Bolt II: While searching for the start of that line, my eyes must have scanned over atleast 4 faces, which were hardly old enough to even have some facial hair!

A vague thought crossed my mind in that very moment - our government is busy rising the legal drinking age so that the youth of this country do not have legal access to spirit till age 25. But in a country where 14 year olds or even lesser ones have access to it when the age limit is 18 for beer and 21 for spirits, will the change in that number change anything at all?

The law makers forget that the very same age limit, of 18 years, has been defined in the law books of the government itself as ‘Major’ - an age when citizens can be trusted – with voting in the political future of the country (voting eligibility), with the security of the nation (armed forces employment eligibility), with financial decisions (self bank account eligibility), with marriage & children (marriage eligibility) and with even heavy weight four wheelers on the most crowded of the roads (driving license eligibility.) The law people are of the opnion that the same people who can handle democracy, guns, trucks, money, families etc legally cannot handle spirit legally. Do they have a plan in place if 18+ junta chooses to handle sprit, illegally?

My 76-year-old grandmother says young minds are like springs – the more you press them down, the higher they pop up. Wish atleast some amongst the lawmakers had such clarity and understanding of what they are dealing with. They forget that Adam too was young when he bit into that forbidden fruit up in heaven and he ate it because he was asked not to do so. Forbid the young & they will go after it – Alcohol, porn, affairs, premarital sex – you name it; convince them - things stand way much better. So if the government can trust the young with all the responsibilities of life at 18, please do not insult them with laws that question their maturity.   

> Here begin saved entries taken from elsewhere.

/-! ## Faults of copies -/

/-- The record of a fault of an `xfer` (R275): SRC 0, with the issuing coach's identity and the PC of the `xfer`. -/
def State.xferRec (s : State) (c : Copy) (code detail addr cls : Nat) : Rec :=
  let key := (s.slotOf c.coach).getD c.key
  { s.blankRec c.part c.vd (clusterOf (key / 64)) with
    code := code, cls := cls, core := key / 64, slot := key % 64, klass := c.harvest, pc := c.pc,
    addr := BitVec.ofNat 64 addr, wg := s.drayWg c.wg, lseq := c.lseq, detail := BitVec.ofNat 64 detail }
/-- The context of a copy stops, faulted (R293, R474). -/
def State.faultContext (s : State) (c : Copy) (recoverable : Bool) : State :=
  match c.ctx with
  | some x =>
    let f := fun (d : Dray) => { d with st := 3, recoverable := d.recoverable || recoverable }
    if x < 4 then s.modDray c.cluster x f
    else { s with stoppedDrays := s.stoppedDrays.map fun d => if d.savedName = x then f d else d }
  | none => s
/-- A copy of a context faults: a record is written, and the context stops, in its place or saved. A copy whose context has ended
is dropped. -/
def State.copyFault (s : State) (id : Nat) (c : Copy) (f : DrayFault) : State :=
  let s := s.report (s.drayRec c.cluster (c.ctx.getD 0 % 4) c.part c.vd c.wg c.lseq c.harvest c.pc f)
  match c.ctx with
  | some x => if x < 4 ∨ 8 ≤ x then (s.setCopy id { c with parked := true }).faultContext c f.recoverable
              else { s with copies := Store.del s.copies id }
  | none => s
/-- DRAY_COPY_FAULT (R288, R293): the next element of a copy meets a fault, or a reply to an `fsend` has failed. -/
def execDrayCopyFault (id : Nat) (s : State) : Out :=
  match Store.find s.copies id with
  | none => .next s
  | some c =>
    if c.ctx.isNone ∨ c.parked then .next s
    else match c.worst with
      | some (e, st, rejc, a) =>
        if c.open_ ≠ 0 ∨ c.pos < c.total then .next s
        else .next (s.copyFault id { c with pos := e, worst := none } (replyFault c.rank st rejc a))
      | none => match s.stepCopy id c with
        | .fault f _ t => .next (t.copyFault id c f)
        | _ => .next s
/-- XFER_PAGE_FAULT (R275): a record of CLS 1; the copy waits for GO. -/
def execXferPageFault (id : Nat) (s : State) : Out :=
  match Store.find s.copies id with
  | none => .next s
  | some c =>
    if c.ctx.isSome then .next s
    else match s.stepCopy id c with
      | .fault f d t =>
        if f.recoverable then .next ((t.report (t.xferRec c f.cause d f.addr 1)).setCopy id { c with parked := true }) else .next s
      | _ => .next s
/-- XFER_FAULT (R275): the copy ends, and one record is written. -/
def execXferFault (id : Nat) (s : State) : Out :=
  match Store.find s.copies id with
  | none => .next s
  | some c =>
    if c.ctx.isSome then .next s
    else match s.stepCopy id c with
      | .fault f d t =>
        if f.recoverable then .next s
        else
          let r := t.xferRec c f.cause d f.addr 0
          let t := t.report r
          .next ((t.setCopy id { c with code := f.cause }).modUid c.coach fun k =>
            { k with badXfer := (c.dreg, r) :: k.badXfer.filter fun e => e.1 != c.dreg })
      | _ => .next s
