-- ==== Sys2Proof/Machine/Energy.lean ====
section
/-! DEFINITION. Power and heat (R366 to R371, R375, R376, R494): frequency steps, current estimates, gating and wake. -/

namespace Sys2Proof.Machine

/-- Offset of a cluster's CLUSTER_PWR (R367). -/
def pwrOff (cluster : Nat) : Nat := 0x40_0000 + 8 * cluster
/-- FREQUENCY_INTERVAL (R368, R374): the step for the next interval, from the reported headroom and whether the regulator
asserted current limit. -/
def nextFreq (boost thr : Bool) (thrf freq head : Nat) (limit : Bool) : Nat :=
  let f := if boost && decide (8 ≤ head) then 44 else 38
  let f := if thr || head == 0 then (if head = 0 then 20 else thrf) else f
  if limit then min f (max (freq - 4) 20) else f
/-- FREQUENCY_INTERVAL (R368). -/
def execFrequencyInterval (cluster head : Nat) (limit : Bool) (s : State) : Out :=
  if 192 ≤ cluster ∨ 15 < head then .next s
  else
    let r := (s.ctlReg (pwrOff cluster)).toNat
    let migt := Word.bits (s.ctlReg 0x40_1000).toNat 19 16
    .next (s.modPower cluster fun p =>
      { p with freq := nextFreq (r.testBit 6) (r.testBit 7) (min 38 (max 20 (Word.bits r 13 8))) p.freq head limit, lim := limit,
               head := head, low := if head < migt then p.low + 1 else 0 })
/-- CURRENT_ESTIMATE (R371): which clusters of a partition would rise too fast is a matter of their currents, for which the
spec gives no formula, so it is free; without a budget none is delayed. Guaranteed issue is delayed only where harvest issue
is. -/
def execCurrentEstimate (part : Nat) (s : State) : Out :=
  let r := s.partReg part 0x20
  let slew := s.partReg part 0x80 % 65536
  if !s.enabled part then .next s
  else .next (((List.range 192).filter fun c => decide (r % 256 ≤ c) && decide (c ≤ r / 256 % 256)).foldl (fun s c =>
    let n := if slew = 0 then 0 else if Config.freeBool s.free then (if Config.freeBool (s.free + 1) then 2 else 1) else 0
    { s.modPower c fun p => { p with slew := n } with free := s.free + 2 }) s)
/-- DROOP_STRETCH (R369). -/
def execDroopStretch (cluster : Nat) (s : State) : Out :=
  .next (if cluster < 192 then s.modPower cluster fun p => { p with stretch := (p.stretch + 1) % 2 ^ 32 } else s)

/-! ## Gating (R375) -/

/-- What a cluster's storages hold is lost: registers, scratchpad, tags, L1s, instruction caches and TLBs, and its count of
cycles. What arrivals are named by outlasts it: the generation counters and the entries that forward (R86, R87). -/
def State.loseStorage (s : State) (cluster : Nat) : State :=
  let mine := fun (core : Nat) => core / 8 == cluster
  { s with
    rf := s.rf.filter (fun e => !mine (e.1 / 131072)), sreg := s.sreg.filter (fun e => !mine (e.1 / 4096)),
    preg := s.preg.filter (fun e => !mine (e.1 / 512)), sp := s.sp.filter (fun e => !mine (e.1 / 262144)),
    tags := s.tags.filter (fun e => !mine (e.1 / 2048)), l1 := s.l1.filter (fun l => !mine l.core),
    icache := s.icache.filter (fun e => !mine (e.1 / 2 ^ 42)),
    tlb := s.tlb.filter (fun t => !((t.kind == 0 && mine t.unit) || (t.kind == 1 && t.unit == cluster))),
    wcache := s.wcache.filter (fun t => !((t.kind == 0 && mine t.unit) || (t.kind == 1 && t.unit == cluster))),
    rankCache := s.rankCache.filter (fun e => e.1 / 2 ^ 18 != cluster),
    cyc := Store.del s.cyc cluster, issued := s.issued.filter (fun e => !mine e.1), slotRows := s.slotRows.filter (fun e => !mine (e.1 / 64)),
    drayLast := s.drayLast.filter (fun e => e.1 / 2 != cluster),
    lics := s.lics.filter (fun e => e.1 / 4 != cluster),
    poison := s.poison.filter fun e => match e.1 with
      | .regfile => !(mine (e.2 / 131072) && decide (e.2 < poisonS 0)) && !(decide (poisonS 0 ≤ e.2) && decide (e.2 < poisonP 0) && mine ((e.2 - poisonS 0) / 4096))
          && !(decide (poisonP 0 ≤ e.2) && mine ((e.2 - poisonP 0) / 512))
      | .scratch => !mine (e.2 / 262144)
      | .tags => !mine (e.2 / 2048)
      | _ => true }
/-- CLUSTER_GATE (R375): an idle cluster enters the hold, and after HOLD us it gates. -/
def execClusterGate (cluster : Nat) (s : State) : Out :=
  if 192 ≤ cluster ∨ !s.clusterIdle cluster then .next s
  else
    let p := s.power cluster
    let hold := (s.ctlReg 0x40_1000).toNat % 65536
    let s := if p.gate = 0 then s.enterHold cluster else s
    if p.gate ≤ 1 ∧ (s.power cluster).since + 1000 * hold ≤ s.time
    then .next ((s.loseStorage cluster).modPower cluster fun p => { p with gate := 2, since := s.time })
    else .next s

/-! ## Wake (R376) -/

/-- Whether a regulator is taken by the in-rush of a cluster. -/
def State.inRush (s : State) (reg : Nat) : Bool :=
  s.pwr.any fun e => s.regulator e.1 == reg && e.2.gate == 3 && !((s.inrush.getD reg []).any fun q => q.1 == e.1) && decide (s.time < e.2.since + 3000)
/-- INRUSH_ADMIT (R376). -/
def execInrushAdmit (reg : Nat) (s : State) : Out :=
  match s.inrush.getD reg [] with
  | [] => .next s
  | (c, _) :: q =>
    if s.inRush reg then .next s
    else .next (({ s with inrush := s.inrush.set reg q } : State).modPower c fun p => { p with since := s.time })
/-- Whether a cluster has been admitted to its regulator and is not yet available. -/
def State.admitted (s : State) (cluster : Nat) : Bool :=
  (s.power cluster).gate == 3 && !((s.inrush.getD (s.regulator cluster) []).any fun q => q.1 == cluster)
/-- CLUSTER_WAKE_COMPLETE (R376): a cluster that was admitted, and whose in-rush is over, is available, once those admitted before
it are. -/
def execClusterWakeComplete (cluster : Nat) (s : State) : Out :=
  let p := s.power cluster
  let first := s.pwr.all fun e => e.1 == cluster || s.regulator e.1 != s.regulator cluster || !s.admitted e.1 || decide (p.since ≤ e.2.since)
  if s.admitted cluster ∧ first ∧ p.since + 3000 ≤ s.time
  then .next (s.modPower cluster fun p => { p with gate := 0, since := s.time }) else .next s

/-! ## CLUSTER_PWR (R366, R367) -/

/-- Whether every cluster of an enabled partition's range would still draw from one regulator. -/
def State.regOk (s : State) (cluster reg : Nat) : Bool :=
  (List.range 48).all fun p =>
    let r := s.partReg p 0x20
    !(r.testBit 16 && decide (r % 256 ≤ cluster) && decide (cluster ≤ r / 256 % 256))
      || (List.range (r / 256 % 256 + 1 - r % 256)).all fun i => s.regulator (r % 256 + i) == reg || r % 256 + i == cluster
/-- A CLUSTER_PWR write: policy fields, REG where it applies, the licences' locks, and a wake (R366, R373, R376). -/
def State.writePwr (s : State) (cluster v : Nat) : State :=
  let old := (s.ctlReg (pwrOff cluster)).toNat
  let reg := if (s.power cluster).gate = 2 ∧ s.regOk cluster (Word.bits v 15 14) = true then Word.bits v 15 14 else Word.bits old 15 14
  let s := s.setCtlReg (pwrOff cluster) (BitVec.ofNat 64 (Word.bits v 13 6 * 2 ^ 6 + reg * 2 ^ 14 + Word.bits old 27 24 * 2 ^ 24))
  let s := (List.range 4).foldl (fun s j =>
    if v.testBit (24 + j) = old.testBit (24 + j) then s else s.lockLic (4 * cluster + j) (v.testBit (24 + j))) s
  s.wakeCluster cluster true
/-- CLUSTER_PWR_WRITE (R366). -/
def execClusterPwrWrite (cluster : Nat) (value : DWord) (s : State) : Out :=
  .next (if cluster < 192 then s.writePwr cluster value.toNat else s)

end Sys2Proof.Machine
end

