/-- A ring's TAIL (R297) and its launch class (R303). A write of TAIL that passes the ring's size is ignored and sets OVF (while the
virtual device is not in use, every one is ignored, R341); with every accepted packet processed, the front end reads nothing. CLASS
sets the class; it applies to a launch whose descriptor leaves the class unset, and to no other; a ring starts, and starts again after
a reset, with class guaranteed. A LOG2 outside the range of the register's table is used as it stands (log 54). -/
def Obligations.RingTailAndClass : Prop :=
  ∀ (s : State) (vd : Nat),
    let r := s.ring vd
    (∀ tail : Word, s.vdEn vd = false → exec (.vdPtrTailWrite vd tail) s = .next s)
    ∧ (∀ tail : Word, s.vdEn vd = true →
      let size := 2 ^ (s.vdReg vd 0x00 % 32)
      (size < (tail.toNat + 2 ^ 32 - r.head) % 2 ^ 32 → exec (.vdPtrTailWrite vd tail) s = .next (s.modRing vd fun r => { r with ovf := true }))
      ∧ ((tail.toNat + 2 ^ 32 - r.head) % 2 ^ 32 ≤ size →
        exec (.vdPtrTailWrite vd tail) s = .next (s.modRing vd fun r => { r with tail := tail.toNat })))
    ∧ (s.powered = true → s.heldInReset = false → (∃ rest, s.agenda = .packet vd :: rest) → r.busy = none →
      (r.tail + 2 ^ 32 - r.head) % 2 ^ 32 ≤ (r.position + 2 ^ 32 - r.head) % 2 ^ 32 →
      ∃ t, step s = .next t ∧ t = { s with agenda := s.agenda.tail, turn := s.turn + 1, lics := t.lics })
    ∧ (∀ h : Bool, ∃ t, exec (.cmdClass h) { s with cur := .front vd } = .next t ∧ (t.ring vd).harvest = h
      ∧ ∀ v, v ≠ vd → t.ring v = s.ring v)
    ∧ (∀ (x : LaunchPkt) d u v nh ds, s.cur = .front vd → s.inFlight (s.front vd).part < 8 → x.nwg.toNat % 2 ^ 32 ≠ 0 →
      ((s.front vd).read x.desc.toNat 64).run s = .ok d u →
      ((s.front vd).table x.hitch.toNat (x.nwg.toNat % 2 ^ 32)).run u = .ok (.ok (nh, ds)) v →
      let class_ := if d.testBit 88 then d.testBit 89 else (v.ring vd).harvest
      launchReason d x.ncoach.toNat class_ (v.gok (s.front vd).part) = none →
      ∃ l : Launch, l.harvest = class_ ∧ l.nwg = x.nwg.toNat % 2 ^ 32 ∧
        let w := v.modRing vd fun r => { r with lseq := (r.lseq + 1) % 2 ^ 32 }
        exec (.cmdLaunch x) s = .next
          (({ w with launches := Store.put w.launches w.uid l, uid := w.uid + 1 } : State).handOver.modRing vd fun r => r.advance 1))
    ∧ (State.reset.ring vd).harvest = false
    ∧ ∃ t, exec (.vdRstStart vd) s = .next t ∧ (t.ring vd).harvest = false

/-- Fill words and fetch blocks (R138, R139): a fill word is legal when every word from it to the end of its block is one and it was not
jumped to, and is FILL_MISPLACED otherwise; it leads to the next block, takes no issue slot, counts towards no window and changes nothing
else. Another word with LEN 0b11 is RESERVED_FIELD, and an instruction that crosses its block FETCH_CROSSING. Each of these faults is
raised as the word is fetched for execution. -/
def Obligations.FillWords : Prop :=
  (∀ (off : Nat) (jumped : Bool) (w : Word) (ws : List Word),
    let fill := w = 0xFFFF_FFFF#32 ∧ ∀ x ∈ ws, x = 0xFFFF_FFFF#32
    (fill → jumped = false → decodeAt off jumped (w :: ws) = .ok (.fillWord, 4))
    ∧ (w = 0xFFFF_FFFF#32 → ¬ fill ∨ jumped = true → ∃ r, decodeAt off jumped (w :: ws) = .error r ∧ r.code = 0x03)
    ∧ (w ≠ 0xFFFF_FFFF#32 → w.extractLsb' 0 2 = 3#2 → ∃ r, decodeAt off jumped (w :: ws) = .error r ∧ r.code = 0x02)
    ∧ (w.extractLsb' 0 2 ≠ 3#2 → 32 < off + 4 * (2 + (w.extractLsb' 0 2).toNat) →
      ∃ r, decodeAt off jumped (w :: ws) = .error r ∧ r.code = 0x04))
  ∧ (∀ (s : State) (core slot grp : Nat) (k : Coach) (g : Group), s.cur = .coach core slot grp → s.coachAt (slotKey core slot) = some k →
    k.group grp = some g →
    ∃ t k', exec .fillWord s = .next t ∧ t = { s with coaches := Store.put s.coaches (slotKey core slot) k' }
      ∧ k' = { k with groups := k'.groups }
      ∧ k'.group grp = some { g with pc := BitVec.ofNat 64 (g.pc.toNat - g.pc.toNat % 32 + 32), jumped := false }
      ∧ ∀ j, j ≠ grp → k'.group j = k.group j)
  ∧ ∀ (s : State) (core slot grp : Nat) (k : Coach) (g : Group) (rest : List Move) (pa : Nat) (e : Tlb) (u : State) (r : Reject),
    s.powered = true → s.heldInReset = false → s.agenda = .issue core slot grp :: rest → slot < 64 → s.coachAt (slotKey core slot) = some k →
    k.group grp = some g → k.ready g = true → (s.power (clusterOf core)).delays k.harvest = false → g.pc.toNat % 4 = 0 →
    let t : State := State.tidyLics { s with agenda := rest, turn := s.turn + 1 }
    (translateBacked (k.via core) { fetch := true, up := decide (k.level ≠ 0) } g.pc.toNat).run t = .ok (pa, e) u →
    u.memPoison (pa / 32 * 32) 32 = none →
    decodeAt (g.pc.toNat % 32) g.jumped ((u.fetched core (pa / 32 * 32)).drop (g.pc.toNat % 32 / 4)) = .error r →
    ∃ w : State, w.coaches = u.coaches
      ∧ step s = .next (w.fetchFault (slotKey core slot) k g { code := r.code, detail := r.detail, mask := g.active })
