-- ==== Sys2Proof/Laws/Store.lean ====
section
/-! SUPPORT. Tables by number: what is found after a put, a deletion or a set, and that each keeps ascending order. -/

namespace Sys2Proof.Machine

variable {α : Type}

/-! ## What a table holds -/

@[simp] theorem Store.find_nil (k : Nat) : Store.find ([] : Store α) k = none := rfl

@[simp] theorem Store.find_put_same (m : Store α) (k : Nat) (v : α) : Store.find (Store.put m k v) k = some v := by
  induction m with
  | nil => simp [Store.put, Store.find]
  | cons e r ih =>
    obtain ⟨j, w⟩ := e
    simp only [Store.put]
    split
    · simp [Store.find]
    · split
      · simp [Store.find]
      · rename_i h
        simp [Store.find, Ne.symm h, ih]

theorem Store.find_put_other (m : Store α) {k j : Nat} (v : α) (h : j ≠ k) : Store.find (Store.put m k v) j = Store.find m j := by
  induction m with
  | nil => simp [Store.put, Store.find, Ne.symm h]
  | cons e r ih =>
    obtain ⟨i, w⟩ := e
    simp only [Store.put]
    split
    · simp [Store.find, Ne.symm h]
    · split
      · rename_i hk
        subst hk
        simp [Store.find, Ne.symm h]
      · simp [Store.find, ih]

@[simp] theorem Store.find_del_same (m : Store α) (k : Nat) : Store.find (Store.del m k) k = none := by
  induction m with
  | nil => rfl
  | cons e r ih =>
    obtain ⟨j, w⟩ := e
    by_cases h : j = k
    · simpa [Store.del, h] using ih
    · simpa [Store.del, h, Store.find] using ih

theorem Store.find_del_other (m : Store α) {k j : Nat} (h : j ≠ k) : Store.find (Store.del m k) j = Store.find m j := by
  induction m with
  | nil => rfl
  | cons e r ih =>
    obtain ⟨i, w⟩ := e
    by_cases hk : i = k
    · subst hk
      have hr : Store.find (Store.del r i) j = Store.find r j := ih
      simpa [Store.del, Store.find, Ne.symm h] using hr
    · have hr : Store.find (Store.del r k) j = Store.find r j := ih
      have : Store.del ((i, w) :: r) k = (i, w) :: Store.del r k := by simp [Store.del, hk]
      rw [this]
      simp [Store.find, hr]

@[simp] theorem Store.get_nil (d : α) (k : Nat) : Store.get d [] k = d := rfl

@[simp] theorem Store.get_put_same (d : α) (m : Store α) (k : Nat) (v : α) : Store.get d (Store.put m k v) k = v := by
  simp [Store.get]

theorem Store.get_put_other (d : α) (m : Store α) {k j : Nat} (v : α) (h : j ≠ k) :
    Store.get d (Store.put m k v) j = Store.get d m j := by
  simp [Store.get, Store.find_put_other m v h]

@[simp] theorem Store.get_set_same [DecidableEq α] (d : α) (m : Store α) (k : Nat) (v : α) : Store.get d (Store.set d m k v) k = v := by
  unfold Store.set
  split
  · rename_i h
    simp [Store.get, h]
  · simp

theorem Store.get_set_other [DecidableEq α] (d : α) (m : Store α) {k j : Nat} (v : α) (h : j ≠ k) :
    Store.get d (Store.set d m k v) j = Store.get d m j := by
  unfold Store.set
  split
  · simp [Store.get, Store.find_del_other m h]
  · exact Store.get_put_other d m v h

/-! ## Ascending order -/

theorem Store.sorted_cons {e : Nat × α} {r : Store α} : Store.sorted (e :: r) = true ↔ (∀ x ∈ r, e.1 < x.1) ∧ Store.sorted r = true := by
  simp [Store.sorted, List.all_eq_true]

/-- The keys of a table after a put are those of the table and the new one. -/
theorem Store.mem_put {m : Store α} {k : Nat} {v : α} {x : Nat × α} (h : x ∈ Store.put m k v) : x = (k, v) ∨ x ∈ m := by
  induction m with
  | nil => simpa [Store.put] using h
  | cons e r ih =>
    obtain ⟨j, w⟩ := e
    simp only [Store.put] at h
    split at h
    · rcases List.mem_cons.mp h with h | h
      · exact .inl h
      · exact .inr h
    · split at h
      · rcases List.mem_cons.mp h with h | h
        · exact .inl h
        · exact .inr (List.mem_cons_of_mem _ h)
      · rcases List.mem_cons.mp h with h | h
        · exact .inr (h ▸ List.mem_cons_self)
        · rcases ih h with h | h
          · exact .inl h
          · exact .inr (List.mem_cons_of_mem _ h)

theorem Store.sorted_put {m : Store α} (h : Store.sorted m = true) (k : Nat) (v : α) : Store.sorted (Store.put m k v) = true := by
  induction m with
  | nil => rfl
  | cons e r ih =>
    obtain ⟨j, w⟩ := e
    rw [Store.sorted_cons] at h
    simp only [Store.put]
    split
    · rename_i hk
      rw [Store.sorted_cons, Store.sorted_cons]
      refine ⟨fun x hx => ?_, h⟩
      rcases List.mem_cons.mp hx with hx | hx
      · exact hx ▸ hk
      · exact Nat.lt_trans hk (h.1 x hx)
    · split
      · rename_i hk
        subst hk
        exact Store.sorted_cons.mpr h
      · rename_i h1 h2
        refine Store.sorted_cons.mpr ⟨fun x hx => ?_, ih h.2⟩
        rcases Store.mem_put hx with hx | hx
        · subst hx
          show j < k
          omega
        · exact h.1 x hx

theorem Store.sorted_filter {m : Store α} (h : Store.sorted m = true) (p : Nat × α → Bool) : Store.sorted (m.filter p) = true := by
  induction m with
  | nil => rfl
  | cons e r ih =>
    rw [Store.sorted_cons] at h
    by_cases hp : p e = true
    · rw [List.filter_cons_of_pos hp]
      exact Store.sorted_cons.mpr ⟨fun x hx => h.1 x (List.mem_filter.mp hx).1, ih h.2⟩
    · rw [List.filter_cons_of_neg hp]
      exact ih h.2

theorem Store.sorted_del {m : Store α} (h : Store.sorted m = true) (k : Nat) : Store.sorted (Store.del m k) = true :=
  Store.sorted_filter h _

theorem Store.sorted_set [DecidableEq α] {m : Store α} (h : Store.sorted m = true) (d : α) (k : Nat) (v : α) :
    Store.sorted (Store.set d m k v) = true := by
  unfold Store.set
  split
  · exact Store.sorted_del h k
  · exact Store.sorted_put h k v

end Sys2Proof.Machine
end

Mr. Lawmaker please think, and think logically, that in a country where rules are made to be broken and where government officials specially are gold medallists in breaking those rules what makes you believe that the generation that has grown up looking upon you will not break those rules! After all young minds learn by seeing – so to start with – atleast a few of you can stop breaking the existing rules before making new ones and focus on better governance based on better education and better living conditions rather then deciding for citizens who are already empowered by law and mind to decide. Drinking citizens or teetotaler citizens - the country needs growth and that will happen when we start focusing on progression issues than on money minting issues.   

So Mr. Lawmaker basically ‘First Think, Then ink (the laws).’